The amount of aeration you need – depends on your requirements – for grain condition protection – airflows of beteen 80-150l/m³/min – are sufficient – in which case – CHANNEL AERATION is the way to go, but for higher airflow requirements – between 200 and 500 l/m³/min full aeration floors are neccesary.
The airflow will depend on four factors:
a) The size and type of the fans that you install. ABC Hansen would always recommend installing high (2900RPM) centrifugal fans – for most applications. Centrifugal fans create enough pressure to be able to force air through the grain, and provide high air volume. While other type of fans – such as axial fans, can create high airflow, they are unable to create the pressure required for forcing the air through the grain in the silo
b) The type of aeration floor – full aeration floors are designed for certain airflows, with some floors having a higher opening percentage than other floors, to allow for higher airflow. Make sure that the floor being offered to you is the correct floor for your required airflow – which is dependant on your silo diameter, silo height and product type. Usually your silo supplier would calculate the required airflow – for your requirements – and design the aeration system for your model silo and requirements.
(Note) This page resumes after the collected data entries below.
-- ==== Sys2Proof/Laws/Ops.lean ====
section
/-! SUPPORT. One lemma per shared operation, saying once everything it can do. -/

namespace Sys2Proof.Machine

open Sys2Proof.Safety

theorem elapsed_add_self (ref d : Time) : elapsed (ref + d) ref = d := by
  simp [elapsed, BitVec.add_comm ref d]

theorem raiseConfigError_eq (s : State) : raiseConfigError s = { s with enabled := false, cfgErr := true } := rfl

theorem beginSession_eq (c : DescWord) (s : State) :
    beginSession c s = { s with desc := Descriptor.ofWord c, ws := Working.zero, er := EventRecord.zero } := rfl

theorem hardReset_eq (s : State) :
    hardReset s = { s with desc := Descriptor.zero, enabled := false, cfgErr := false, ws := Working.zero,
                           er := EventRecord.zero } := rfl

theorem returnSnapshot_eq (s : State) : returnSnapshot s = { s with snaps := s.er.word :: s.snaps } := rfl

/-- Publication touches the Event Record only (R78). -/
theorem publish_eq (now : Time) (s : State) : publish now s = { s with er := published s.er s.ws.acc now } := by
  unfold publish published
  split <;> rfl

theorem completeFrame_eq (now : Time) (s : State) :
    completeFrame now s = { s with er := if s.ws.bitsRemaining = 0#6 then published s.er s.ws.acc now else s.er } := by
  unfold completeFrame
  split
  · exact publish_eq now s
  · rfl

theorem published_state (e : EventRecord) (c : Code) (now : Time) : (published e c now).state = e.state := by
  unfold published
  split <;> rfl

theorem published_pollTime (e : EventRecord) (c : Code) (now : Time) : (published e c now).pollTime = e.pollTime := by
  unfold published
  split <;> rfl

theorem published_of_active (e : EventRecord) (c : Code) (now : Time) (h : e.state ≠ .none) : published e c now = e := by
  simp [published, h]

theorem published_of_none (e : EventRecord) (c : Code) (now : Time) (h : e.state = .none) :
    published e c now = { e with code := c, firstPress := now, toggle := !e.toggle } := by
  simp [published, h]

theorem bitsRemaining_sub_one_toNat (n : Count) (h : n ≠ 0#6) : (n - 1#6).toNat = n.toNat - 1 := by
  have : n.toNat ≠ 0 := fun e => h (BitVec.eq_of_toNat_eq (by simpa using e))
  have := n.isLt
  rw [BitVec.toNat_sub]
  simp
  omega

/-- The bits of the accumulator after one is set (R74, R90). -/
theorem acc_or_bit (a : Code) (n i : Nat) :
    (a ||| (1#32 <<< n)).getLsbD i = (a.getLsbD i || (decide (i < 32) && decide (i = n))) := by
  by_cases hi : i < 32
  · by_cases h : i = n
    · subst h; simp [hi]
    · by_cases hl : i < n
      · simp [hi, hl, h]
      · have : i - n ≠ 0 := by omega
        simp [hi, hl, h, this]
  · simp [hi]

/-! ### Taking an input -/

/-- Taking an input changes the trace only. -/
theorem afterInput_eq (s : State) : ∃ l, afterInput s = s.setTrace l := by
  unfold afterInput
  split
  · exact ⟨s.trace, rfl⟩
  all_goals exact ⟨_, rfl⟩

@[simp] theorem afterInput_desc (s : State) : (afterInput s).desc = s.desc := by
  obtain ⟨l, h⟩ := afterInput_eq s; simp [h]

@[simp] theorem afterInput_enabled (s : State) : (afterInput s).enabled = s.enabled := by
  obtain ⟨l, h⟩ := afterInput_eq s; simp [h]

@[simp] theorem afterInput_cfgErr (s : State) : (afterInput s).cfgErr = s.cfgErr := by
  obtain ⟨l, h⟩ := afterInput_eq s; simp [h]

@[simp] theorem afterInput_ws (s : State) : (afterInput s).ws = s.ws := by
  obtain ⟨l, h⟩ := afterInput_eq s; simp [h]

@[simp] theorem afterInput_er (s : State) : (afterInput s).er = s.er := by
  obtain ⟨l, h⟩ := afterInput_eq s; simp [h]

@[simp] theorem afterInput_par (s : State) : (afterInput s).par = s.par := by
  obtain ⟨l, h⟩ := afterInput_eq s; simp [h]

@[simp] theorem afterInput_snaps (s : State) : (afterInput s).snaps = s.snaps := by
  obtain ⟨l, h⟩ := afterInput_eq s; simp [h]

end Sys2Proof.Machine
end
c) Amount of roof vents – this is an often overlooked item – it should be ensure that there are enough roof vents installed in the silo, to allow the air that you are blowing into the silo, is able to exit the silo – without creating extra pressure in the silo, that the fan has to try to overcome. The rule of thumb on roof vents is to have around 0.18m² roof vent opening per KW fans installed – for example a silo with a 22KW fan installed, will require a total roof vent opening of 3.96m² (22KW x 0.18m²). ABC Hansen’s standard roof vents have an opening of 0.2m² per vent – thus requiring 19 air vents (3.96m²/0.2m²)
d) On very high and narrow silos, it is sometime advisable to also install roof extractor fans – to create a negative pressure in the top of the silo, making it easier for the fans to push the air through the grain.
In our opinion it’s always better to plan for the worst – even if you’re planning on installing a silo for short term storage, the need may arise in the future to store for longer periods, and without an aeration system, it makes the proposition very risky. Aeration systems can also be retrofitted to existing silos though – so keep that in mind.